As a text, Cassavetes’ Opening Night provides endless possibilities for an experimentalist like Teste. Indeed, it has proven irresistible to other auteur stage directors. In October, a 101-person version of the same film by the Australian team Nat Randall and Anna Breckon played at BAM — the venue where Ivo van Hove’s adaptation was presented in 2008. The show’s essential themes of reality and performance collapsing into each other are ripe for Teste, a director whose previous stage credits include Hamlet and an adaptation of Thomas Vinterberg’s brutal, minimalist film, Festen. Teste’s enthusiasm for tinkering with form meshes well with Cassavetes’ own oeuvre. A significant portion of the original film was shot live before an audience in Pasadena, with the director leaving his actors to improvise whole scenes of dialogue in between essential scripted moments.

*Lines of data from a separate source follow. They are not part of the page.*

/-- Whether releasing the waveguides `ws` would leave no Alley up toward the neighbour that waveguide `w` of
them reaches, whose port is planned (R185). -/
def lastFibre (s : State) (e : Nat) (ws : List Nat) (w : Nat) : Bool :=
  let l := wgLink s e w
  let d := linkDir l
  let gone := fibresLanes (((ws.filter (fun k => wgLink s e k == l)).map (fun k => wgFibre s e k)).foldl setBit 0)
  alleyUp s l && rd s topoP TOPO_PLANNED d == 1
    && (portLinks s d).all (fun k => k == l)
    && (popCount 32 (lanesMinus (rd s (alleyP l) ALLEY_TX_LANES) gone) < 4
      || popCount 32 (lanesMinus (rd s (alleyP l) ALLEY_RX_LANES) gone) < 4)

/-- The fibre of a waveguide is released: a RELEASE names it, and the Alley narrows; it drains where the
fibre is its last (R184). The release waits for a retraining of its Alley to end (R185); an Alley that
carries no link words has nothing to answer it. -/
def startRelease (s : State) (e w : Nat) : State :=
  match (crossing s e).cur with
  | some m =>
    let l := wgLink s e w
    let f := wgFibre s e w
    if m.step != 1 || !m.waits.contains w || alleyRetrains s l then s
    else
      let s := setCrossing s e { crossing s e with
        cur := some { m with waits := m.waits.filter (fun k => k != w) } }
      if !alleyUp s l then relDone (leaveFibre s l f) e w
      else
        let s := sendMsg s l 1 f
        if clearBit (rd s (alleyP l) ALLEY_FIBRE_MASK) f = 0 then wr s (alleyP l) ALLEY_LSTATE 4
        else leaveFibre s l f
  | none => s

/-- One move begins: it releases its own waveguide's position and the waveguides `others`, whose paths it
disturbs; those are moved back in the same `APPLY` (R186). A move that would have to release a neighbour's
last fibre does not run (R185). -/
def beginMove (s : State) (e w : Nat) (cells : List CellSet) (recals : List CellCal) (others : List Nat) :
    State :=
  let rels := (List.range 8).filter (fun k => (k == w || others.contains k) && wgAlloc (wgCurrent s e k))
  let m : Move := ⟨w, SMap.getD (crossing s e).targets w 0, 1, cells, recals, rels, rels⟩
  if rels.any (lastFibre s e rels) then endMove s e m 4 (wgCurrent s e w)
  else
    let x := crossing s e
    let s := setCrossing s e { x with
      todo := (List.range 8).filter (fun k => x.todo.contains k || (others.contains k && k != w)) }
    if rels.isEmpty then rephase s e m
    else rels.foldl (fun s k => startRelease s e k) (setStep s e m 1)

end Sys2Proof.Machine
end

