-- ==== Sys2Proof/Machine/Registers.lean ====
section
/-!
DEFINITION. Machine/Registers.lean: a write of any register, whole or as half of a pair (R336, R337, R339):
the registers whose write acts, and the fields that have no behaviour of their own.
-/
namespace Sys2Proof.Machine

/-! ### Fields (R337) -/

/-- Writable fields that `ownApply` writes, and `MODE`, which no page defines. -/
def ownWrite (f : Fld) : Bool :=
  [HDR_ENABLE, HDR_MODE, HDR_LOCK, HDR_INT_STATUS, HDR_INT_ENABLE, BLVD_TX_ENABLE, BLVD_RX_ENABLE,
    TOPO_QID, TOPO_DISTRICT, TOPO_VALID, TOPO_RECT, TOPO_SQUARE_SET, DISTRICT_QDIE_MASK,
    DISTRICT_SIGN_REQUIRED, SEC_IMG_KEY_DIGEST, SEC_SCAN_EN, SEC_ENGINE_EN, CMDPROC_CPL_HEAD,
    PWR_PWR_CAP_W, PWR_OP_TARGET, PKGSW_DIST_GLB_BASE, PKGSW_DIST_GLB_SIZE].contains f
    || f.page == .mover

/-- The bits of a value that a field keeps: host addresses are aligned, and a waveguide's reserved bits
read 0. -/
def keptBits (f : Fld) (v : Nat) : Nat :=
  if f = CMDPROC_CMD_BASE_LO || f = CMDPROC_CPL_BASE_LO then v / 4096 * 4096
  else if f = DAWN_FW_ADDR_LO || f = DAWN_REC_ADDR_LO || f = DAWN_OUT_ADDR_LO || f = SEC_ATT_ADDR_LO then
    v / 64 * 64
  else if f = CROSSING_TARGET then v % 16 + v / 128 * 128
  else v

/-- Whether a write to a field is dropped by a rule of its page. -/
def fieldDropped (s : State) (p : PageId) (f : Fld) : Bool :=
  (f.acc == .rwl && locked s p)
    || ([CMDPROC_CMD_BASE_LO, CMDPROC_CMD_BASE_HI, CMDPROC_CMD_SIZE, CMDPROC_CPL_BASE_LO,
        CMDPROC_CPL_BASE_HI, CMDPROC_CPL_SIZE].contains f && rd s p HDR_STATE != 0)
    || ([BIST_BUDGET_DRAM_MS, BIST_BUDGET_LOGIC_MS].contains f && rd s dawnP DAWN_FW_STATE != 1)
    || ([SEC_STAGE_SERIAL, SEC_STAGE_FW_KEY, SEC_STAGE_SVC_KEY, SEC_STAGE_VARIANT, SEC_STAGE_BAD].contains f
      && 2 ≤ lcState s)

/-- What a write to a field sets off: a refresh rate that changes (R133), Boulevard lines that may lock
or must leave (R189), and WAIT_EVENTs that are satisfied (R254). -/
def afterWrite (old s : State) (p : PageId) (f : Fld) (refused : Bool) : State :=
  if f = SLICE_REFRESH_FLOOR then
    if sliceRate old p.inst = sliceRate s p.inst then s else raise s p 4
  else if f = BLVD_CFG_VALID then
    if rd s p BLVD_CFG_VALID = 1 then lockLines s p.inst
    else
      let ls := (List.range 31).map (fun k => blvdLink p.inst (k + 1))
      let ts := ls.filter (txUp old)
      let s := ts.foldl stopTx s
      let s := dirsDown s [] ((ls.filter (fun l =>
        lineState s p.inst (linkLine l) != 0)).map (fun l => (l, 0)))
      ts.foldl txFell s
  else if f = DISTRICT_HEVT then withRefuse s p.inst refused (fun s => pollWaits s p.inst)
  else s

/-- A write of `v` to entry `i` of a field. -/
def fieldApply (s : State) (p : PageId) (f : Fld) (i v : Nat) (refused : Bool) : State :=
  if f.acc = .ro || f.acc = .wo || ownWrite f || fieldDropped s p f then s
  else if f.acc = .w1c then
    -- the sticky floating-point flags (R59)
    let t := tile s p.inst
    if v % 2 = 1 then setTile s p.inst { t with fpFlags := clearBit t.fpFlags f.lo } else s
  else afterWrite s (wr s p f (keptBits f (v % 2 ^ f.wid)) i) p f refused

/-! ### Registers whose write acts -/

/-- The entry of a field whose register is at an offset. -/
def entryAt (f : Fld) (off : Nat) : Option Nat := (List.range f.cnt).find? (fun i => fldOff f i == off)

/-- The actions of a write of `v` to a register of the common header (R294, R297, R298, R339, R341). -/
def headerApply (s : State) (req : Nat) (p : PageId) (off v : Nat) (x : ResetIn) : State :=
  if off = fldOff HDR_ENABLE then
    ctrlWrite s req p (fldVal v HDR_LOCK == 1) (fldVal v HDR_ENABLE == 1)
      (if fldVal v HDR_SOFT_RESET = 1 then some x else none)
  else if off = fldOff HDR_INT_STATUS then clearRaw s p v
  else if off = fldOff HDR_INT_ENABLE then intEnable s p v
  else if off = fldOff HDR_INT_FORCE then forceWrite s p v
  else s

/-- The action of a write of 1 to a bit. -/
def onBit (s : State) (v : Nat) (f : Fld) (off : Nat) (act : State → State) : State :=
  if off = fldOff f && fldVal v f = 1 then act s else s

/-- The actions of a write to a page of the optical links or of the package's topology. -/
def linkApply (s : State) (p : PageId) (off v : Nat) : State :=
  let n := p.inst
  match p.kind with
  | .blvd =>
    if off = fldOff BLVD_TX_ENABLE then blvdEnable s n true v
    else if off = fldOff BLVD_RX_ENABLE then blvdEnable s n false v
    else s
  | .alley => onBit s v ALLEY_RETRAIN off (fun s => alleyRetrain s n)
  | .crossing => onBit s v CROSSING_APPLY off (fun s => crossingApply s n)
  | .topo =>
    if off = fldOff TOPO_PORT_ACCEPT then (bitList 4 v).foldl acceptPort s
    else if off = fldOff TOPO_SQUARE_ACCEPT then (bitList 32 v).foldl (fun s k => acceptPort s (4 + k)) s
    else if 0x140 ≤ off && off < 0x180 && off % 16 < 12 then
      quarterWrite s ((off - 0x140) / 16) [(off % 16 / 4, v)]
    else s
  | .coll => onBit s v COLL_COLL_ABORT off (fun s => collAbort s n)
  | _ => s

/-- The actions of a write to a page of a District or of the package. -/
def packageApply (s : State) (req : Nat) (p : PageId) (off v : Nat) (x : ResetIn) : State :=
  let n := p.inst
  match p.kind with
  | .plaza => (entryAt PLAZA_INT_EOI off).elim s (fun d => eoi s d v)
  | .pkgsw =>
    match entryAt PKGSW_DIST_GLB_BASE off, entryAt PKGSW_DIST_GLB_SIZE off with
    | some d, _ => glbWrite s req d (some (fldVal v PKGSW_DIST_GLB_BASE d)) none
    | _, some d => glbWrite s req d none (some (fldVal v PKGSW_DIST_GLB_SIZE d))
    | _, _ => s
  | .district =>
    if off = fldOff DISTRICT_QDIE_MASK then maskWrite s n v
    else if off = fldOff DISTRICT_SIGN_REQUIRED then
      policyWrite s n p DISTRICT_SIGN_REQUIRED 0 3 (fldVal v DISTRICT_SIGN_REQUIRED)
    else s
  | .cmdproc =>
    if off = fldOff CMDPROC_CMD_DOORBELL then doorbell s req n (v % 2 ^ 16)
    else if off = fldOff CMDPROC_CPL_HEAD then
      withRefuse s n x.refused (fun s => cplHead s n (v % 2 ^ 16))
    else s
  | .sec =>
    if off = fldOff SEC_TARGET then lcReq s (fldVal v SEC_TARGET) (fldVal v SEC_CONFIRM)
    else if off = fldOff SEC_SCAN_EN then testCtrl s (fldVal v SEC_SCAN_EN == 1) (fldVal v SEC_ENGINE_EN == 1)
    else match entryAt SEC_IMG_KEY_DIGEST off, entryAt SEC_ATT_GO off with
      | some i, _ => policyWrite s (i / 8) p SEC_IMG_KEY_DIGEST i 3 v
      | _, some d => if fldVal v SEC_ATT_GO d = 1 then attGo s req d (fldVal v SEC_ATT_PKG d == 1) else s
      | _, _ => s
  | .pwr =>
    if off = fldOff PWR_PWR_CAP_W then capWrite s v
    else (entryAt PWR_OP_TARGET off).elim s (fun d => opTargetWrite s d (fldVal v PWR_OP_TARGET d))
  | .dusk =>
    let keep := fldVal v DUSK_KEEP_RINGS == 1
    onBit (onBit s v DUSK_TW_REQ off (fun s => twRequest s keep)) v DUSK_TW_EXIT off (fun s => twExit s keep)
  | .dawn =>
    onBit (onBit s v DAWN_FW_GO off fwGo) v DAWN_REC_EMIT off (fun s =>
      if sectionsOk x.sections then recEmit s x.sections else s)
  | _ => s

/-- The actions of a write of `v` to the register at an offset of a page: what the row of that register does
(log entry 41). -/
def ownApply (s : State) (req : Nat) (p : PageId) (off v : Nat) (x : ResetIn) : State :=
  if off < 0x100 then headerApply s req p off v x
  else if p.kind = .mover then moverWord s p.inst off v
  else packageApply (linkApply s p off v) req p off v x

/-- The fields of a register that have no behaviour of their own take their values. -/
def plainApply (s : State) (p : PageId) (off v : Nat) (refused : Bool) : State :=
  (fieldsAt p.kind off).foldl (fun s x =>
    fieldApply s p x.1 x.2 (v / 2 ^ fldBit x.1 x.2) refused) s

/-- A write of 32 bits to the register at an offset of a page. -/
def wordApply (s : State) (req : Nat) (p : PageId) (off v : Nat) (x : ResetIn) : State :=
  plainApply (ownApply s req p off v x) p off v x.refused

/-- A write of both registers of a pair in one cycle (R336): a pair of `DIST_GLB` (R29) and two words of a
Quarter entry act together; of others the lower register's action comes first. -/
def pairApply (s : State) (req : Nat) (p : PageId) (off v : Nat) (x : ResetIn) : State :=
  let hi := v / 2 ^ 32
  match p.kind, entryAt PKGSW_DIST_GLB_BASE off with
  | .pkgsw, some d =>
    glbWrite s req d (some (fldVal v PKGSW_DIST_GLB_BASE d)) (some (fldVal hi PKGSW_DIST_GLB_SIZE d))
  | .topo, _ =>
    if 0x140 ≤ off && off < 0x180 && off % 16 = 0 then
      quarterWrite s ((off - 0x140) / 16) [(0, v % 2 ^ 32), (1, hi)]
    else wordApply (wordApply s req p off (v % 2 ^ 32) x) req p (off + 4) hi x
  | _, _ => wordApply (wordApply s req p off (v % 2 ^ 32) x) req p (off + 4) hi x

/-- Whether a write at an offset of a page finds the tile running that it configures (R93). -/
def moverBusy (s : State) (p : PageId) (off : Nat) : Bool :=
  p.kind == .mover && moverReg off && (tile s p.inst).runState == 2

/-- `REGISTER_WRITE` (R336, R337, R339): a write of `size` bytes at a BAR0 offset. -/
def execRegisterWrite (req : PortId) (off : Fin 67108864) (size value : Nat) (x : ResetIn)
    (s : State) : Host.Outcome State Fault Refusal :=
  .next (hostWrite s req off size value (fun p o s =>
    if moverBusy s p o || (size == 8 && moverBusy s p (o + 4)) then
      regRefused s req (p.base + o) errBusy true
    else if size = 8 then pairApply s req p o value x
    else wordApply s req p o (value % 2 ^ 32) x))

end Sys2Proof.Machine
end

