-- ==== Sys2Proof/Safety.lean ====
section
/-!
DEFINITION. Safety.lean: what counts as a safe run, and the terms that the statements use.
-/
namespace Sys2Proof.Safety
open Sys2Proof.Machine

/-! ### Safe runs -/

/-- Every command that waits is one that the tables can spell. -/
def queueOk (s : State) : Bool := s.pending.all Instr.wellFormed

/-- The keys of a map strictly rise from `lo`. -/
def keysFrom {α : Type} : Nat → SMap α → Bool
  | _, [] => true
  | lo, (k, _) :: m => decide (lo ≤ k) && keysFrom (k + 1) m

/-- The register file and the image slots are in their canonical form: keys strictly rise. -/
def regsOk (s : State) : Bool := keysFrom 0 s.regs && keysFrom 0 s.images

/-- The memories of a tile, and of a slice, its check storage and its engine, are in their canonical
form. -/
def tileMemOk (t : Tile) : Bool := Memory.wf t.data && Memory.wf t.code
def sliceMemOk (x : Slice) : Bool := Memory.wf x.mem && Memory.wf x.check && Memory.wf x.buf

/-- Every addressed memory of the package is in its canonical form. -/
def memOk (s : State) : Bool :=
  s.tiles.all (fun x => tileMemOk x.2) && s.slices.all (fun x => sliceMemOk x.2)

/-- Every bit of `a` is a bit of `b`. -/
def bitsWithin (a b : Nat) : Bool := a &&& b == a

/-- Every fuse that is blown in one copy of the identity fields is blown in another. -/
def copyWithin (a b : FuseCopy) : Bool :=
  bitsWithin a.serial b.serial && bitsWithin a.seed b.seed && bitsWithin a.fwKey b.fwKey
    && bitsWithin a.svcKey b.svcKey && bitsWithin a.variant b.variant && bitsWithin a.state b.state

/-- Every fuse that is blown in one array is blown in another. -/
def FusesWithin (f g : Fuses) : Prop :=
  copyWithin f.c0 g.c0 = true ∧ copyWithin f.c1 g.c1 = true ∧ copyWithin f.c2 g.c2 = true
    ∧ (∀ i, bitsWithin (SMap.getD f.bad0 i 0) (SMap.getD g.bad0 i 0) = true)
    ∧ (∀ i, bitsWithin (SMap.getD f.bad1 i 0) (SMap.getD g.bad1 i 0) = true)

/-! ### Register writes -/

/-- Function `req` may write the register of entry `i` of field `f`: its port can send the write,
and no check of R246, R302, R342 or R343 refuses it. -/
def takesWrite (s : State) (req : Nat) (p : PageId) (f : Fld) (i : Nat := 0) : Bool :=
  writeError s req p (fldOff f i) == some 0

/-- As `takesWrite`, for a register of the header of the page at a page number. -/
def takesHdr (s : State) (req page : Nat) (f : Fld) (p : PageId) : Bool :=
  let o := 4096 * page + fldOff f
  plazaUp s && portUp s req && putError s req o 4 0 == 0 && pageAt o == some p

/-- The kinds of page that define a soft-reset action (R340; log entry 37). -/
def definesReset (k : PageKind) : Bool :=
  match k with
  | .tile | .mover | .engine | .slice | .cmdproc => true
  | _ => false

/-- A soft reset of page `p` may act, once its block is ON or OFF: the page defines an action that waits for
that (R298), and it is not in the one state in which it has none (R94, R161). -/
def resetMayWait (s : State) (p : PageId) : Bool :=
  match p.kind with
  | .cmdproc => true
  | .engine => (slice s p.inst).mode == 0
  | .mover => (tile s p.inst).runState != 2
  | _ => false

/-! ### Tiles -/

/-- Bundle `i` issues in the present cycle of tile `n`: the tile runs, does not pace, waits for
nothing, has a bundle to fetch, no check of the bundle traps or fails, and no read of the cycle meets a
line that has failed for good (R290). -/
def issues (s : State) (n : Nat) (i : Bundle) : Bool :=
  let t := tile s n
  let u := startCycle t
  t.ready && t.hold.isNone && !t.fetchEnd && decide (u.pc < u.bundles) && wouldIssue u n u.pc i
    && (badHits u (fetchRead u.pc :: cycleReads t n u.pc i)).isEmpty

/-- The tile at the start of its present cycle, and after bundle `i` has issued in it. -/
def issuedTile (s : State) (n : Nat) (i : Bundle) : Tile × List Eff :=
  let u := startCycle (tile s n)
  issueNow u n u.pc (tileDuty s n) i (checkBundle u n u.pc i)

/-- The package after bundle `i` has issued on tile `n`. -/
def issued (s : State) (n : Nat) (i : Bundle) : State := applyTile s n (issuedTile s n i)

/-- Tile `n` fetches a bundle in its present cycle and the fetch itself raises no trap (R70, R82,
R88, R95). -/
def fetchesNow (s : State) (n : Nat) : Bool :=
  let t := tile s n
  let u := startCycle t
  t.ready && t.hold.isNone && !t.fetchEnd && decide (u.pc < u.bundles) && (fetchTraps u u.pc).isEmpty

/-- The package after tile `n` has taken trap `code` in the slots of the mask `slots` (R90, R91). -/
def trapTaken (s : State) (n code slots : Nat) : State :=
  let u := startCycle (tile s n)
  setTile s n (takeTrap u u.pc [(code, slots)])

/-- The command of a VX opcode. -/
def vxInstr (o : VxOpc) (t : TileId) (f : VxF) : Instr :=
  match o with
  | .add => .vxAdd t f
  | .sub => .vxSub t f
  | .mul => .vxMul t f
  | .max => .vxMax t f
  | .min => .vxMin t f
  | .fma => .vxFma t f
  | .fnma => .vxFnma t f
  | .cmp => .vxCmp t f
  | .sel => .vxSel t f
  | .plog => .vxPlog t f
  | .and => .vxAnd t f
  | .or => .vxOr t f
  | .xor => .vxXor t f
  | .shl => .vxShl t f
  | .shr => .vxShr t f
  | .sra => .vxSra t f
  | .perm => .vxPerm t f
  | .splat => .vxSplat t f
  | .iota => .vxIota t f
  | .ext => .vxExt t f
  | .cvt => .vxCvt t f
  | .cvtfmx => .vxCvtfmx t f
  | .cvtmx => .vxCvtmx t f
  | .exp2 => .vxExp2 t f
  | .log2 => .vxLog2 t f
  | .rcp => .vxRcp t f
  | .rsq => .vxRsq t f
  | .rsum => .vxRsum t f
  | .rmax => .vxRmax t f
  | .rmin => .vxRmin t f
  | .acrd => .vxAcrd t f
  | .acwr => .vxAcwr t f

/-! ### The commands of a tile and of a slice -/

/-- The tile and the bundle of a command that issues one slot instruction. -/
def slotBundle (c : Instr) : Option (TileId × Bundle) :=
  match c with
  | .mxLdw t f => some (t, { mx := .ldw f })
  | .mxRun t f => some (t, { mx := .run f })
  | .mxWin t f => some (t, { mx := .win f })
  | .vxAdd t f => some (t, { vx := .op .add f })
  | .vxSub t f => some (t, { vx := .op .sub f })
  | .vxMul t f => some (t, { vx := .op .mul f })
  | .vxMax t f => some (t, { vx := .op .max f })
  | .vxMin t f => some (t, { vx := .op .min f })
  | .vxFma t f => some (t, { vx := .op .fma f })
  | .vxFnma t f => some (t, { vx := .op .fnma f })
  | .vxCmp t f => some (t, { vx := .op .cmp f })
  | .vxSel t f => some (t, { vx := .op .sel f })
  | .vxPlog t f => some (t, { vx := .op .plog f })
  | .vxAnd t f => some (t, { vx := .op .and f })
  | .vxOr t f => some (t, { vx := .op .or f })
  | .vxXor t f => some (t, { vx := .op .xor f })
  | .vxShl t f => some (t, { vx := .op .shl f })
  | .vxShr t f => some (t, { vx := .op .shr f })
  | .vxSra t f => some (t, { vx := .op .sra f })
  | .vxPerm t f => some (t, { vx := .op .perm f })
  | .vxSplat t f => some (t, { vx := .op .splat f })
  | .vxIota t f => some (t, { vx := .op .iota f })
  | .vxExt t f => some (t, { vx := .op .ext f })
  | .vxCvt t f => some (t, { vx := .op .cvt f })
  | .vxCvtfmx t f => some (t, { vx := .op .cvtfmx f })
  | .vxCvtmx t f => some (t, { vx := .op .cvtmx f })
  | .vxExp2 t f => some (t, { vx := .op .exp2 f })
  | .vxLog2 t f => some (t, { vx := .op .log2 f })
  | .vxRcp t f => some (t, { vx := .op .rcp f })
  | .vxRsq t f => some (t, { vx := .op .rsq f })
  | .vxRsum t f => some (t, { vx := .op .rsum f })
  | .vxRmax t f => some (t, { vx := .op .rmax f })
  | .vxRmin t f => some (t, { vx := .op .rmin f })
  | .vxAcrd t f => some (t, { vx := .op .acrd f })
  | .vxAcwr t f => some (t, { vx := .op .acwr f })
  | .smVld t v b l p m => some (t, { sm := .vld v b l p m })
  | .smVst t v b l p m => some (t, { sm := .vst v b l p m })
  | .smQtov t v q m => some (t, { sm := .qtov v q m })
  | .smVtoq t v o m => some (t, { sm := .vtoq v o m })
  | .smQtos t n q p b l => some (t, { sm := .qtos n q p b l })
  | .smStoq t n o p b l => some (t, { sm := .stoq n o p b l })
  | .smCh t f => some (t, { sm := .ch f })
  | .smFence t m => some (t, { sm := .fence m })
  | .nxSend t o r n cs sc => some (t, { nx := .send o r n cs sc })
  | .nxSig t r => some (t, { nx := .sig r })
  | .nxWait t e b => some (t, { nx := .wait e b })
  | .nxColl t n e a => some (t, { nx := .coll n e a })
  | .nxHevt t e => some (t, { nx := .hevt e })
  | .ctLi t d i h => some (t, { ct := .li d i h })
  | .ctAlu t d a b f => some (t, { ct := .alu d a b f })
  | .ctAddi t d a i => some (t, { ct := .addi d a i })
  | .ctLoop t l c e => some (t, { ct := .loop l c e })
  | .ctRdl t d l => some (t, { ct := .rdl d l })
  | .ctBr t a b k x => some (t, { ct := .br a b k x })
  | .ctPhase t k l => some (t, { ct := .phase k l })
  | .ctEnd t => some (t, { ct := .done })
  | .ctTrap t k => some (t, { ct := .trap k })
  | _ => none

/-- Two tiles hold the same registers, accumulators and SRAM. -/
def sameStores (a b : Tile) : Prop :=
  a.data = b.data ∧ a.code = b.code ∧ a.v = b.v ∧ a.s = b.s ∧ a.p = b.p ∧ a.acc = b.acc

/-- The slice after the entry of the merge buffer for a sector, if there is one, has been flushed; `err`
is what its read-modify-write meets. -/
def flushedFor (s : State) (n sec : Nat) (err : Option SectorErr) : State :=
  if (mergeOf (slice s n) sec).isSome then flushSector s n sec err else s

/-- What a read of a sector meets after that flush: a read-modify-write has met `err` in its place. -/
def metAfter (s : State) (n sec : Nat) (err : Option SectorErr) : Option SectorErr :=
  if (mergeOf (slice s n) sec).any (fun e => e.mask != 2 ^ 32 - 1) then none else err

/-! ### The Midnight latch -/

/-- The package is held in reset with the Midnight latch set (R282): nothing runs, waits or is
connected. -/
def heldInReset (s : State) : Bool :=
  rd s thermP THERM_MIDNIGHT == 1 && s.tiles.isEmpty && s.slices.isEmpty && s.procs.isEmpty
    && s.images.isEmpty && s.scrubs.isEmpty && s.links.isEmpty && s.crossings.isEmpty
    && s.msix.isEmpty && s.hostHeld.isEmpty && s.colls.isEmpty && s.meshIn.isEmpty && s.collIn.isEmpty
    && s.sec == {}
    && !s.dawn.mapFormed

/-! ### Command rings -/

/-- Command `c` may start: the ring is open, a completion entry is free, no limit is reached, no link group
holds the signal it sends (R18), and a barrier finds nothing running (R247, R250). -/
def startsNow (s : State) (d : Nat) (h : CmdHdr) (c : Cmd) : Bool :=
  fetches s d && !cplStalled s d && !atLimit s d c && !signalHeld s d c
    && !(isBarrier h c && !(proc s d).running.isEmpty)

/-- The state after command `c` has started. -/
def started (s : State) (d : Nat) (h : CmdHdr) (c : Cmd) (desc : Option (List Byte))
    (refused : Bool) : State :=
  withRefuse (takeEntry s d) d refused (fun s => startCmd s d h c desc)

end Sys2Proof.Safety
end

Teste’s calling card is a technique he calls “filmic performance,” which strives to expand the experience of theatre-going with the technical possibilities of cinema. An unexplained, but unobtrusive cameraman trailed the actors throughout the show, broadcasting video in crisp black and white to a massive screen at the center of the set, showing their outsized reactions onstage and behind the scenes. What initially seemed like a bid for laughs crystallized into a potent metaphor for parallel selves, as the camera elevated and laid bare the blunt facts of each character in ways that were painfully foreign to them, but all too plain for the audience to see.
Where Rowlands savagely tore through the image of shellacked Hollywood glamour, Adjani pulled a similar feat with the “French girl.” Her performance was of a piece with Catherine Deneuve and Isabelle Huppert, French actresses whose chilly veneers of immaculate chic conceal volcanic pools of undigested feeling. In their thoughtful rendering of difficult women, these actresses underline the strictures of women’s roles by casting them aside or having them violently torn off.
Adjani, though, has an air of gloomy mystery about her, as if in approaching darkness so closely some of it has rubbed off on her. In a harrowing New York Times profile from 1990, the actress described how she had been hounded by journalists questioning her sanity or even whether she’d died of AIDS. Promotional materials for the show state that her role in Opening Night mirrors her own turbulent experience in the spotlight.
In Opening Night she wore the scars of performing on her face. She delivered her lines in manic, pathetic, and beseeching tones, as if desperate to hang onto something tangible, and confused about what is and is not real. In one of the most chilling and pivotal scenes, Adjani rimmed her eyes with lipstick after wrestling with the phantom of her deceased young fan. Her eyes bulged as the camera captured her beautiful, weathered face. As she reached out to the audience, the crisp black and white of the film behind her suddenly glowed into color. Had she succumbed to her madness or emerged wholly new? Neither Adjani nor Teste provided an answer; instead, they offered a complicated truth more searing than any surface ideal.